If <·,·> is a symmetric bilinear pairing on V then the map Q from V to F defined by Q(v)=<v,v> is a quadratic form. Conversely, from Q we may recover the pairing using the polarization identity 2<v,w>=Q(v+w)-Q(v)-Q(w), provided F is not of characteristic 2. So, unless 2=0, quadratic forms are equivalent with symmetric bilinear pairings, and the two terms are often used interchangeably. For instance, one may speak of a ``nondegenerate quadratic form'', meaning a quadratic form whose associated pairing is nondegenerate.

Q     Are there any lattices L in Rn that are their own duals and are not isomorphic with Zn?

A     Yes, once n is large enough. The first example is n=8: there's a unique self-dual lattice in R8 not isomorphic with Z8. This is the lattice with the maximal kissing number 240 in that dimension. Can you find it? (The 24-dimensional lattice whose 196560 minimal nonzero vectors attain the 24-dimensional kissing number is also self-dual.)

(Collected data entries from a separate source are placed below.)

-- ==== Sys2Proof/Machine/Operands.lean ====
section
/-! DEFINITION. The operands of vector instructions and what every one of them does around its function: element storage, marks,
tails and poison, operand kinds, the checks at issue, the mapping on lane groups, stops and completion (R138 to R140,
R187 to R189, R202 to R204, R211 to R219, R407 to R409). -/

namespace Sys2Proof.Machine

/-! ### Elements in storage (R184, R188, R189) -/

/-- The 64-byte blocks that hold element j. -/
def Fmt.blocks (f : Fmt) (j : Nat) : List Nat :=
  if f.plane then (List.range f.planes).map fun p => j / 128 * f.planes + p else [j * f.eb / 64]

/-- The first element that block b holds. -/
def Fmt.firstIn (f : Fmt) (b : Nat) : Nat := if f.plane then b / f.planes * 128 else b * 64 / f.eb

/-- Nibbles of an element in each of its blocks; a block has 128. -/
def Fmt.nibbles (f : Fmt) : Nat := if f.plane then 1 else 2 * f.eb

/-- The byte that holds nibble p of element j of a nibble-plane format. -/
def Fmt.planeByte (f : Fmt) (j p : Nat) : Nat := (j / 128 * f.planes + p) * 64 + j % 128 / 2

/-- Nibble p of element j. -/
def Fmt.nibble (f : Fmt) (m : Mem) (j p : Nat) : Nat :=
  let b := (m.get (f.planeByte j p)).toNat
  if j % 2 = 0 then b % 16 else b / 16

/-- The pattern of element j; a reader ignores the padding bits as they are stored (R189). -/
def Fmt.load (f : Fmt) (m : Mem) (j : Nat) : Nat :=
  if f.plane then f.pad ((List.range f.planes).map fun p => f.nibble m j p * 16 ^ p).sum else m.num (j * f.eb) f.eb

/-- Stores nibble p of element j. -/
def Fmt.setNibble (f : Fmt) (m : Mem) (j p x : Nat) : Mem :=
  let a := f.planeByte j p
  let b := (m.get a).toNat
  m.set a (BitVec.ofNat 8 (if j % 2 = 0 then b / 16 * 16 + x % 16 else b % 16 + x % 16 * 16))

/-- Stores a pattern as element j, with its padding bits (R189). -/
def Fmt.store (f : Fmt) (m : Mem) (j x : Nat) : Mem :=
  if f.plane then (List.range f.planes).foldl (fun m p => f.setNibble m j p (f.pad x / 16 ^ p)) m else m.write (j * f.eb) (leBytes f.eb x)

/-- One element to be written: its index, pattern and poison. -/
structure Put where
  i : Nat
  x : Nat
  bad : Bool
  deriving DecidableEq, Repr

/-- The poisoned blocks after writes of one instruction, whose earlier writes come first: a block that it has written whole without poison
clears, a block that receives a poisoned element is poisoned (R215). -/
def badAfter (f : Fmt) (bad : List Nat) (old ws : List Put) : List Nat :=
  let all := old ++ ws
  let clean (b : Nat) : Bool := decide (((all.filter fun w => !w.bad && (f.blocks w.i).contains b).map fun _ => f.nibbles).sum = 128)
    && !(all.any fun w => w.bad && (f.blocks w.i).contains b)
  (ws.filter (·.bad)).foldl (fun l w => (f.blocks w.i).foldl setIns l) (bad.filter fun b => !clean b)

/-! ### Registers and accumulators -/

/-- Element j of a register with its poison: zero at or above the mark, undefined where a VLOAD left it so (R204, R215, R419). -/
def VReg.elem (r : VReg) (f : Fmt) (j : Nat) : Nat × Bool :=
  let x := if r.undef.testBit j then (Config.freeWord (r.salt + j)).toNat % 2 ^ f.storage
    else if r.live.testBit j then f.load r.data j else 0
  (x, (f.blocks j).any fun b => r.bad.contains b && decide (f.firstIn b < r.mark))

/-- Clears bit n, and sets it. -/
def dropBit (x n : Nat) : Nat := if x.testBit n then Nat.xor x (2 ^ n) else x
def addBit (x n : Nat) : Nat := Nat.lor x (2 ^ n)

It is known that for each n there are only finitely many isomorphism classes of self-dual lattices in Rn, but their number grows rapidly as n increases. Here's a table (from SPLAG, page 49):
 n = 1 2 3 4 5 6 7 8 9 10 11 12 13 14 15 16 17 18 19 20 21 22 23 24 25 ... 32 ... # = 1 1 1 1 1 1 1 2 2 2 2 3 3 4 5 8 9 13 16 28 40 68 117 297 665 ... >108 ...

Q     What's a ``codimension''? I can't find it in the index of Axler.

A     If U is a subspace of a vector space V, the codimension of U in V is the dimension of the quotient space V/U; it is a measure of how far U is from exhausting V. When dim(V) is finite, the codimension also equals dim(V)-dim(U).